First, login to the MariaDB shell with the following command:

mysql -u admin -p

Provide your admin (root) password as shown in the Webdock backend and when you get the prompt create a database and user with the following command:

MariaDB [(none)]> CREATE DATABASE wpdb;
MariaDB [(none)]> CREATE USER  'wpuser'@'localhost' IDENTIFIED BY 'password';

Next, you will need to grant permissions to the remote system with IP address 208.117.84.50 to connect to a database named wpdb as user wpuser. You can do it with the following command:

MariaDB [(none)]> GRANT ALL ON wpdb.* to 'wpuser'@'208.117.84.50' IDENTIFIED BY 'password' WITH GRANT OPTION;

Next, flush the privileges and exit from the MariaDB shell with the following command:

MariaDB [(none)]> FLUSH PRIVILEGES;
MariaDB [(none)]> EXIT;

A brief explanation of each parameter is shown below:

  • wpdb : It is the name of the MariaDB database that the user want to connect.
  • wpuser : It is the name of the MariaDB database user.
  • 208.117.84.50 : It is the IP address of the remote system from which user want to connect.
  • password : It is the password of the database user.
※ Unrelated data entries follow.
theorem Chip.memOk_monAccept {c : Chip} {cell : Nat} (h : MemOk c) : MemOk (c.monAccept cell) := by
  unfold Chip.monAccept
  extract_lets _ _ c1 _ r2 _
  have h3 : MemOk c1 := Chip.memOk_dramWrite h
  have h4 : MemOk r2.2 := Chip.memOk_dramFetch h
  split
  · exact Chip.memOk_showDepths (MemOk.same h3 rfl rfl)
  · exact Chip.memOk_cause (Chip.memOk_monRing h)
  · exact MemOk.ite (Chip.memOk_cause (Chip.memOk_monRing h4)) h4
  · exact h

theorem Chip.memOk_monReceive {c : Chip} {cell : Nat} (h : MemOk c) : MemOk (c.monReceive cell) := by
  unfold Chip.monReceive
  refine MemOk.ite h ?_
  extract_lets _ _ _
  split
  · exact h
  · exact Chip.memOk_monAccept (MemOk.same h rfl rfl)

/-! ### Machine/LinkOps -/

theorem Chip.memOk_rxWord {c : Chip} {p : Nat} {lanes : List Nat} {w : Nat} {x : RawWord} (h : MemOk c) : MemOk (c.rxWord p lanes w x).1 := by
  unfold Chip.rxWord
  split
  · exact MemOk.pair_fst h
  · exact MemOk.pair_fst (Chip.memOk_bump h)
  · exact MemOk.pair_fst (Chip.memOk_cause h)

theorem Chip.memOk_rxWords {c : Chip} {p : Nat} {lanes : List Nat} {r : RawCell} (h : MemOk c) : MemOk (c.rxWords p lanes r) := by
  unfold Chip.rxWords
  extract_lets expect f a slipped x errs c1 _ c2
  have ha : MemOk a.1 := MemOk.foldl_fst (fun _ _ h => Chip.memOk_rxWord h) h
  have h2 : MemOk c2 := Chip.memOk_setPort (Chip.memOk_report ha)
  exact MemOk.ite (Chip.memOk_slip h2) h2

theorem Chip.memOk_slotPassed {c : Chip} {q : Nat} {raw : Nat → RawCell} {inserted : Bool} (h : MemOk c) : MemOk (c.slotPassed q raw inserted) := by
  unfold Chip.slotPassed
  extract_lets _ _
  exact Chip.memOk_sendCoded (Chip.memOk_setPort h)

theorem Chip.memOk_freeSlot {c : Chip} {q : Nat} {keep : Bool} (h : MemOk c) : MemOk (c.freeSlot q keep) := by
  unfold Chip.freeSlot
  extract_lets _ _
  split
  · exact Chip.memOk_slotPassed (Chip.memOk_setPort h)
  · exact Chip.memOk_slotPassed h

theorem Chip.memOk_forwardCell {c : Chip} {p : Nat} {r : RawCell} (h : MemOk c) : MemOk (c.forwardCell p r) := by
  unfold Chip.forwardCell
  extract_lets _ _ _
  exact MemOk.ite h (MemOk.ite (Chip.memOk_freeSlot h) (MemOk.ite (Chip.memOk_slotPassed h) (Chip.memOk_slotPassed h)))

theorem Chip.memOk_noteTag {c : Chip} {ring tag : Nat} (h : MemOk c) : MemOk (c.noteTag ring tag) := by
  unfold Chip.noteTag
  extract_lets _ _ _
  exact MemOk.same h rfl rfl

theorem Chip.memOk_mgmtAccess {c : Chip} {cell : Nat} (h : MemOk c) : MemOk (c.mgmtAccess cell).2 := by
  unfold Chip.mgmtAccess
  extract_lets _ r1
  have h2 : MemOk r1.2 := Chip.memOk_read32 h
  exact MemOk.ite_snd (MemOk.pair (Chip.memOk_badAccess h)) (MemOk.ite_snd (MemOk.pair (Chip.memOk_badAccess h)) (MemOk.ite_snd (MemOk.pair h2)
    (MemOk.pair (Chip.memOk_write32 h))))

theorem Chip.memOk_tileMgmt {c : Chip} {p cell : Nat} (h : MemOk c) : MemOk (c.tileMgmt p cell) := by
  unfold Chip.tileMgmt
  extract_lets _ r1 _ x2 _
  have h3 : MemOk r1.2 := Chip.memOk_mgmtAccess (Chip.memOk_noteTag h)
  have h4 : MemOk x2.2 := Chip.memOk_withSeq h3
  exact MemOk.ite h (MemOk.ite h3 (Chip.memOk_setPort h4))

theorem Chip.memOk_echoCell {c : Chip} {p cell measured : Nat} (h : MemOk c) : MemOk (c.echoCell p cell measured) := by
  unfold Chip.echoCell
  refine MemOk.ite ?_ ?_
  · extract_lets _
    exact MemOk.ite (Chip.memOk_echoMeasure (Chip.memOk_setPort h)) h
  · extract_lets x1 _
    have h2 : MemOk x1.2 := Chip.memOk_withSeq h
    exact Chip.memOk_setPort h2

theorem Chip.memOk_tollRelay {c : Chip} {p cell : Nat} (h : MemOk c) : MemOk (c.tollRelay p cell) := by
  unfold Chip.tollRelay
  extract_lets _ _
  exact MemOk.ite (Chip.memOk_setPort h) h

theorem Chip.memOk_tileUse {c : Chip} {p cell bad arrivalPs measured : Nat} (h : MemOk c) : MemOk (c.tileUse p cell bad arrivalPs measured) := by
  unfold Chip.tileUse
  split
  · exact MemOk.ite (Chip.memOk_pixelArrive h) h
  · exact MemOk.ite (Chip.memOk_tileDownbeat (fun _ h1 => Chip.memOk_obeyChanged h1) h) h
  · exact MemOk.ite (Chip.memOk_tileMgmt h) h
  · refine MemOk.ite ?_ h
    split
    · exact Chip.memOk_bulkStage h
    · exact Chip.memOk_bulkCalib h
    · exact Chip.memOk_bulkHold h
    · exact h
  · exact MemOk.ite (Chip.memOk_tollRelay h) h
  · exact MemOk.ite (Chip.memOk_echoCell h) h
  · exact h

theorem Chip.memOk_senderUse {c : Chip} {p cell measured : Nat} (h : MemOk c) : MemOk (c.senderUse p cell measured) := by
  unfold Chip.senderUse
  split
  · exact Chip.memOk_relayResponse h
  · exact MemOk.ite h (Chip.memOk_heartbeat h)
  · exact Chip.memOk_echoCell h
  · exact Chip.memOk_monReceive h
  · exact h

theorem Chip.memOk_stackUse {c : Chip} {p cell arrivalPs measured : Nat} (h : MemOk c) : MemOk (c.stackUse p cell arrivalPs measured) := by
  unfold Chip.stackUse
  split
  · exact h
  · refine MemOk.ite ?_ h
    extract_lets r1
    have h2 : MemOk r1.2 := Chip.memOk_openValue h
    exact Chip.memOk_masterDownbeat h2
  · exact Chip.memOk_echoCell h
  · exact Chip.memOk_cause h

theorem Chip.memOk_tileNow {c : Chip} {at33 : Nat} (h : MemOk c) : MemOk (c.tileNow at33) := Chip.memOk_setSched h

theorem Chip.memOk_stackPass {c : Chip} {p : Nat} {r : RawCell} (h : MemOk c) : MemOk (c.stackPass p r) := by
  unfold Chip.stackPass
  refine MemOk.ite ?_ h
  extract_lets _ _
  exact Chip.memOk_sendCoded (Chip.memOk_setPort h)

theorem Chip.memOk_badHeader {c : Chip} {p : Nat} {r : RawCell} (h : MemOk c) : MemOk (c.badHeader p r) := by
  unfold Chip.badHeader
  extract_lets c1
  have h2 : MemOk c1 := Chip.memOk_cause (Chip.memOk_bumpSat (Chip.memOk_stackPass h))
  exact MemOk.ite (Chip.memOk_raise h2) h2
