theorem keepsMem_execSramWindowWrite {offset : Nat} {bytes : List (Option Byte)} (s : State) : KeepsMem s (execSramWindowWrite offset bytes s) :=
  KeepsMem.live (fun _ h => Chip.memOk_sramWrite h)

theorem keepsMem_execSramWindowRead {o : Origin} {offset n : Nat} (s : State) : KeepsMem s (execSramWindowRead o offset n s) :=
  KeepsMem.serveFor (fun _ h => Chip.memOk_sramRead h)

theorem keepsMem_execOwnerWrite {o : Origin} {bank v : Nat} (s : State) : KeepsMem s (execOwnerWrite o bank v s) :=
  KeepsMem.serveFor (fun _ h => Chip.memOk_when h (fun _ h1 => (Chip.memOk_write32 h1)))

theorem keepsMem_execHandoverSwitch {bank : Nat} (s : State) : KeepsMem s (execHandoverSwitch bank s) :=
  KeepsMem.live (fun _ h => Chip.memOk_when h (fun _ h1 => (Chip.memOk_pathsGo (Chip.memOk_handoverSwitch h1))))

theorem keepsMem_execAtomicOp {byBelfry add : Bool} {master offset size operand : Nat} (s : State) : KeepsMem s
    (execAtomicOp byBelfry add master offset size operand s) :=
  KeepsMem.live (fun _ h => Chip.memOk_atomicOp h)

theorem keepsMem_execMergeRetire {bank : Nat} (s : State) : KeepsMem s (execMergeRetire bank s) :=
  KeepsMem.live (fun _ h => Chip.memOk_when h (fun _ h1 => (Chip.memOk_retireOldest h1)))

theorem keepsMem_execScrubRead {mem : Nat} (s : State) : KeepsMem s (execScrubRead mem s) := KeepsMem.live (fun _ h => Chip.memOk_scrubRead h)

theorem keepsMem_execScrubNow {o : Origin} (s : State) : KeepsMem s (execScrubNow o s) := KeepsMem.serveFor (fun _ h => Chip.memOk_writeField h)

theorem keepsMem_execBankRemapWrite {o : Origin} {bank entry : Nat} {w : Word} (s : State) : KeepsMem s (execBankRemapWrite o bank entry w s) :=
  KeepsMem.serveFor (fun _ h => Chip.memOk_when h (fun _ h1 => (Chip.memOk_write32 h1)))

theorem keepsMem_execDramRemapWrite {o : Origin} {w : Word} (s : State) : KeepsMem s (execDramRemapWrite o w s) :=
  KeepsMem.serveFor (fun _ h => Chip.memOk_write32 h)

theorem keepsMem_execRemapDone {dram : Bool} {unit entry : Nat} (s : State) : KeepsMem s (execRemapDone dram unit entry s) :=
  KeepsMem.live (fun _ h => MemOk.ite (Chip.memOk_when h (fun _ h1 => (Chip.memOk_dramRemapDone h1))) (Chip.memOk_when h (fun _ h2 =>
    (Chip.memOk_bankRemapDone h2))))

theorem keepsMem_execSplitGo {o : Origin} {word : Word} (s : State) : KeepsMem s (execSplitGo o word s) :=
  KeepsMem.serveFor (fun _ h => Chip.memOk_write32 h)

theorem keepsMem_execSramFillDone (s : State) : KeepsMem s (execSramFillDone s) := KeepsMem.live (fun _ h => Chip.memOk_sramFilled h)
If you want to grant remote access on all databases for wpuser, run the following command:

MariaDB [(none)]> GRANT ALL ON *.* to 'wpuser'@'208.117.84.50' IDENTIFIED BY 'password' WITH GRANT OPTION;

If you want to grant access to all remote IP address on wpdb as a wpuser, use % instead of IP address (208.117.84.50) as shown below:

MariaDB [(none)]> GRANT ALL ON wpdb.* to 'wpuser'@'%' IDENTIFIED BY 'password' WITH GRANT OPTION;

If you want to grant access to all IP addresses in the subnet 208.117.84.0/24 on wpdb as a wpuser, run the following command:

MariaDB [(none)]> GRANT ALL ON wpdb.* to 'wpuser'@'208.117.84.%' IDENTIFIED BY 'password' WITH GRANT OPTION;

Configure Firewall

If your MariaDB server is configured with the UFW firewall (which it is by default on all Webdock servers) then you will need to allow traffic on port 3306 from the remote system.

You can grant access to the remote system with IP 208.117.84.50 to connect the port 3306 with the following command:

ufw allow from 208.117.84.50 to any port 3306

If you want to grant access from any IP address you would use the following command:

ufw allow 3306

Next, reload the firewall with the following command:

ufw reload

Once you are finished, you can proceed to the next step.
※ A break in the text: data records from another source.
/-- A tile that enters its flywheel. -/
theorem Chip.setTileState_fly (c : Chip) :
    (c.setTileState tsFlywheel).tile = c.tile ∧ (c.setTileState tsFlywheel).rd F.BAR_STATUS_LOCK.addr = c.rd F.BAR_STATUS_LOCK.addr ∧
      (c.setTileState tsFlywheel).tileState = tsFlywheel ∧ (c.setTileState tsFlywheel).raw E.FLYWHEEL = true ∧
      PendUp c (c.setTileState tsFlywheel) := by
  unfold Chip.setTileState
  refine ⟨(Chip.quiet_cond _ _ _).tile, ?_, ?_, ?_, (PendUp.set c _ _ (by decide)).trans (PendUp.cond _ _ _)⟩
  · rw [Chip.cond_rd_of _ _ _ _ (by decide) (by decide), Chip.rd_set_ne _ _ _ _ (by decide)]
  · rw [Chip.tileState, Chip.state, Chip.get, Chip.cond_rd_of _ _ _ _ (by decide) (by decide), ← Chip.get]
    exact Chip.get_set c (F.STATE.pg pgTilerx) _ (by decide) (by decide)
  · exact Chip.cond_raw_self _ _ _ (by decide)

/-- The flywheel of a tile starts from where its schedule stood, with no offset. -/
def Chip.flyStart (c : Chip) : Chip := ((c.setTileState tsFlywheel).setSched { c.tile.sched with base33 := c.tile.sched.actual33.toNat }).setOffset 0

theorem Chip.flyStart_spec (c : Chip) :
    PendUp c c.flyStart ∧ c.flyStart.on F.BAR_STATUS_LOCK = c.on F.BAR_STATUS_LOCK ∧ c.flyStart.tileState = tsFlywheel ∧
      c.flyStart.raw E.FLYWHEEL = true ∧ c.flyStart.tile.sched = { c.tile.sched with base33 := c.tile.sched.actual33.toNat, offset33 := 0 } := by
  obtain ⟨-, hlock, hstate, hraw, hpend⟩ := c.setTileState_fly
  unfold Chip.flyStart
  generalize c.setTileState tsFlywheel = x at hlock hstate hraw hpend
  obtain ⟨osched, olock, ostate, oraw, opend⟩ :=
    (x.setSched { c.tile.sched with base33 := c.tile.sched.actual33.toNat }).setOffset_fly hstate
  refine ⟨hpend.trans opend, ?_, ostate, oraw.trans hraw, osched⟩
  rw [Chip.on, Chip.get, olock, Chip.on, Chip.get, ← hlock]
  rfl

/-- Where a tile that has lost its downbeats stands: its event, its counts, no lock, and, of one that was locked, its flywheel. -/
theorem Chip.dbMissing_spec (c : Chip) (hb : c.build = .T) (hk : c.tile.sched.known = true) (hh : c.tile.sched.heard = false)
    (hm : c.tile.sched.missed = false) :
    let d := c.dbMissing
    d.pend E.DB_MISSING = true ∧ d.tile.sched.missed = true ∧ d.tile.sched.good = 0 ∧ d.on F.BAR_STATUS_LOCK = false ∧
      (c.tileState = tsLocked ∨ c.tileState = tsSlew → d.tileState = tsFlywheel ∧ d.raw E.FLYWHEEL = true ∧
        d.tile.sched.offset33 = 0 ∧ d.tile.sched.base33 = c.tile.sched.actual33.toNat) := by
  obtain ⟨hsched, hpend, hlock, hstate⟩ := c.dbLost_spec
  obtain ⟨fpend, flock, fstate, fraw, fsched⟩ := c.dbLost.flyStart_spec
  have he : c.dbMissing = if c.dbLost.tileState = tsLocked || c.dbLost.tileState = tsSlew then c.dbLost.flyStart else c.dbLost := by
    unfold Chip.dbMissing
    rw [if_neg (by simp [hb, hk, hh, hm])]
    rfl
  dsimp only
  by_cases hl : c.tileState = tsLocked ∨ c.tileState = tsSlew
  · rw [he, if_pos (by simpa [hstate] using hl), fsched, flock, hsched]
    exact ⟨fpend _ hpend, rfl, rfl, hlock, fun _ => ⟨fstate, fraw, rfl, rfl⟩⟩
  · rw [he, if_neg (by simpa [hstate] using hl), hsched]
    exact ⟨hpend, rfl, rfl, hlock, fun h => absurd h hl⟩

theorem Chip.lightNow_tile (c : Chip) : c.lightNow.tile = c.tile := by
  obtain ⟨n, h | h⟩ := c.lightNow_cases <;> rw [h]
  rfl

/-- Settles O36: a ready tile enters its next beat, a bar without a downbeat is missing once, and FLY_BARS ends on the flywheel. -/
theorem tileBeatsAndFlywheel : Obligations.TileBeatsAndFlywheel := by
  intro s hs hb
  have hin : ∀ f : Chip → Chip, s.chip.inT f = f s.chip := fun f => by rw [Chip.inT, Chip.when, hb]; rfl
  refine ⟨fun hr hcalm hq => ?_, fun hk hh hm => ?_, fun hf h1 h2 => ?_⟩
  · refine Completes.live (fun c => c.inT (fun c => c.tileBeat.lightNow)) rfl hs ?_
    rw [hin]
    have hk := s.chip.tileBeat_kept hr hcalm.1 hq
    obtain ⟨hat, hshown, -, -⟩ := s.chip.beatMoved_spec
    have h := hk.at_.trans hat
    simp only [Prod.mk.injEq] at h
    obtain ⟨hbar, hbeat, hmode, hindex⟩ := h
    rw [Chip.lightNow_get _ _ (by decide) (by decide), Chip.get, hk.status, ← Chip.get, Chip.lightNow_tile]
    exact ⟨hbar, hbeat, hmode, hindex, hshown⟩
  · refine Completes.live (Chip.obeying Chip.dbMissing) rfl hs ?_
    have hk2 := FlyKept.obeyShow s.chip.dbMissing
    obtain ⟨hpend, hmissed, hgood, hlock, hfly⟩ := s.chip.dbMissing_spec hb hk hh hm
    have hob : Chip.obeying Chip.dbMissing s.chip = s.chip.dbMissing.obeyShow := by rw [Chip.obeying, hb]
    rw [hob]
    have h := hk2.at_
    simp only [Prod.mk.injEq] at h
    obtain ⟨h1, h2, h3, h4⟩ := h
    have hst : s.chip.dbMissing.obeyShow.tileState = s.chip.dbMissing.tileState := by
      rw [Chip.tileState, Chip.state, Chip.get, hk2.state]; rfl
    refine ⟨hk2.pend _ hpend, h1.trans hmissed, h2.trans hgood, ?_, fun hl => ?_⟩
    · rw [Chip.on, Chip.get, hk2.lock]; exact hlock
    · obtain ⟨a, b, e, f⟩ := hfly hl
      exact ⟨hst.trans a, hk2.raw.trans b, h3.trans e, h4.trans f⟩
  · refine Completes.live (fun c => c.inT Chip.flyExpire) rfl hs ?_
    dsimp only
    rw [hin]
    simp [Chip.flyExpire, hf, h1, h2]

end Sys2Proof.Machine
end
Test Connection from Remote System

At this point, the MariaDB server is configured to allow connection from the remote system with IP address 208.117.84.50. Now, it's time to test the connection from the client system to the MariaDB server. Here we show how to do this on the command line in Linux, but you can also test this from your desktop (if not on Linux) by utilizing any MySQL remote manager such as the ones listed in the introduction to this article.

First, you will need to install the MariaDB Client package in the remote system. You can install it with the following command:

apt-get install mariadb-client -y

Once the installation is completed, connect to the MariaDB server by running the following command on the remote system:

mysql -u wpuser -h 45.148.28.101 -p 

You will be asked to provide the password of the wpuser as shown below:

Enter password: 

Once the connection has been established, you should get the following output:

Welcome to the MariaDB monitor.  Commands end with ; or \g.
Your MariaDB connection id is 50
Server version: 10.4.10-MariaDB-1:10.4.10+maria~bionic-log mariadb.org binary distribution

Copyright (c) 2000, 2018, Oracle, MariaDB Corporation Ab and others.

Type 'help;' or '\h' for help. Type '\c' to clear the current input statement.

You can now list the databases using the following command:

MariaDB [(none)]> show databases;

You should get the following output:

+--------------------+
| Database           |
+--------------------+
| information_schema |
| wpdb               |
+--------------------+
2 rows in set (0.10 sec)

Conclusion

In the above tutorial, we learned how to configure MariaDB for remote connections. we also learned how to grant access on a specific database or all databases to the specific IP address or all IP addresses. We hope this guide helps you to understand how to connect your web application to the database hosted on the remote server and how to secure it properly with IP restrictions.